Availability is the ability of an item to be available for use. An available car is one waiting patiently in the garage and not the shop.

Maintainability is the ability of an item to be maintained efficiently. A maintainable car is quick to fix if it has a problem.

That being said, all 3 concepts are inter-related. For example, a car that is not very reliable is probably not available very often. A car that is also difficult to maintain is probably available even less.

Learning Objectives

This learning module provides a quick reference for basic Reliability, Availability, and Maintainability concepts. After completing this module, you should have a basic understanding of and a chance to apply the following concepts:

Reliability

Reliability is the probability that an item will not fail under defined conditions for a specified period.

$$ Reliability = (1 - (Failed Time/Total Time))*100 $$ Unreliability is the opposite of reliability, that is, the probability that an item will fail under defined conditions for a specified period.

$$ Unreliability = 1 - Reliability = (Failed Time/Total Time)*100 $$

Example

question("An item has run for 3 years total and was failed for 5 of those days. What is the reliability of the item?",
  answer("90%"),
  answer("0.5%"),
  answer("99.5%", correct = TRUE),
  answer("75%"),
  random_answer_order = TRUE
)

Availability

Availability is the probability that an item will be available for service. Unavailable time includes failed time and scheduled maintenance.

$$ Availability = (1 - (Unavailable Time/Total Time))*100 $$

Unavailable time is different than standby time, where standby time is when the item is available for service, but is not being used.

question("An item has run for 3 years total, was failed for 5 days, and had scheduled maintenance for 14 days. What is the availability of the item?",
  answer("95%"),
  answer("1.7%"),
  answer("98.3%", correct = TRUE),
  answer("50%"),
  random_answer_order = TRUE
)

Mean Time to Repair (MTTR)

The MTTR is a measure of maintainability and is the mean time to repair an item.

$$ MTTR = \sum_{i=1}^n RepairTime_i/RepairCount $$

question("1000 items run for 3 years total. During that time, 5 failures occur with repair times in days of 5, 10, 15, 8, and 12. What is the MTTR?",
  answer("15 days"),
  answer("5 days"),
  answer("10 days", correct = TRUE),
  answer("8 days"),
  random_answer_order = TRUE
)

Mean Time to Failure (MTTF)

The MTTF is a measure of reliability for non-repairable items. It is the ratio of total time by the number of failures for a given item

$$ MTTF = Total Time/FailureCount $$

question("1000 items run for 3 years total. During that time, 5 failures occur. What is the MTTF?",
  answer("200 years"),
  answer("0.6 years"),
  answer("600 years", correct = TRUE),
  answer("500 years"),
  random_answer_order = TRUE
)

Mean Time Between Failures (MTBF)

MTBF is a measure of reliability for repairable systems. The calculation is the same as MTTF, just that the interpretation is slightly different.
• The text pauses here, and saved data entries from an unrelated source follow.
-- ==== Sys2Proof/Config.lean ====
section
/-! DEFINITION. What is fixed for one build of ECC-CORE and is not architectural state:
the parameters of 00_scope.md R6 (10_state.md R20: "The configuration is not state"). -/

namespace Sys2Proof

/-- The reading of digest truncation, the one build-time option (00_scope.md R2, R6;
43_ecdsa.md R150, R151). -/
inductive TruncMode where
  /-- The default: the 256 bits of the digest are counted, leading zeros included. -/
  | digestWidth
  /-- The bits of the integer `H` are counted. -/
  | integerBitlen
deriving DecidableEq, Repr

/-- The named parameters that 00_scope.md R6 leaves to the build or the platform. -/
structure Config where
  /-- `BASE`, the system address of the register window (OPEN: the platform's choice). -/
  base : Nat
  /-- `TRUNC_MODE`. -/
  truncMode : TruncMode
deriving DecidableEq, Repr

namespace Config

/-- The build that `State.reset` stands for.
`TRUNC_MODE` is the default of 00_scope.md R6.
DESIGN CHOICE (log entry 2, unsafe only for a claim about this one value): `BASE` is OPEN, and 0 is
taken here; every statement of the package holds for every base. -/
def default : Config := Config.mk 0 .digestWidth

/-- `DIGEST_BITS`, the digest width (00_scope.md R6). -/
def digestBits : Nat := 256

/-- `ORD_LIMIT`, the largest count PORD reports (00_scope.md R6). -/
def ordLimit : Nat := 2 ^ 256 - 1

/-- The size of the register window in bytes (00_scope.md R6, 10_state.md R28). -/
def windowBytes : Nat := 0x1000

/-- The contents of the ID register (10_state.md R29). -/
def idValue : Word := 0xEC000001

end Config

end Sys2Proof
end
question("An item fails 5 times during a total time of 45,000 hours. What is the MTBF of the item?",
  answer("0.0001 hours"),
  answer("10000 hours"),
  answer("9000 hours", correct = TRUE),
  answer("225,000 hours"),
  random_answer_order = TRUE
)

Failure Rate

The failure rate is the ratio of the number of failures by the total operational time for a given item and a specified period.

A key assumption of MTBF is that the failure rate is constant. Under this assumption, the failure rate is the inverse of the MTBF.

$$ \lambda = 1/MTBF $$

question("100 items run for a total time of 5000 hours in a year. Out of these items, 75 have failures. What is the failure rate in hours?",
  answer("0.75"),
  answer("6667"),
  answer("0.00015", correct = TRUE),
  answer("0.015"),
  random_answer_order = TRUE
)

Probability of Failure

Failures do not often occur at predictable times and usually occur randomly according to a probability distribution.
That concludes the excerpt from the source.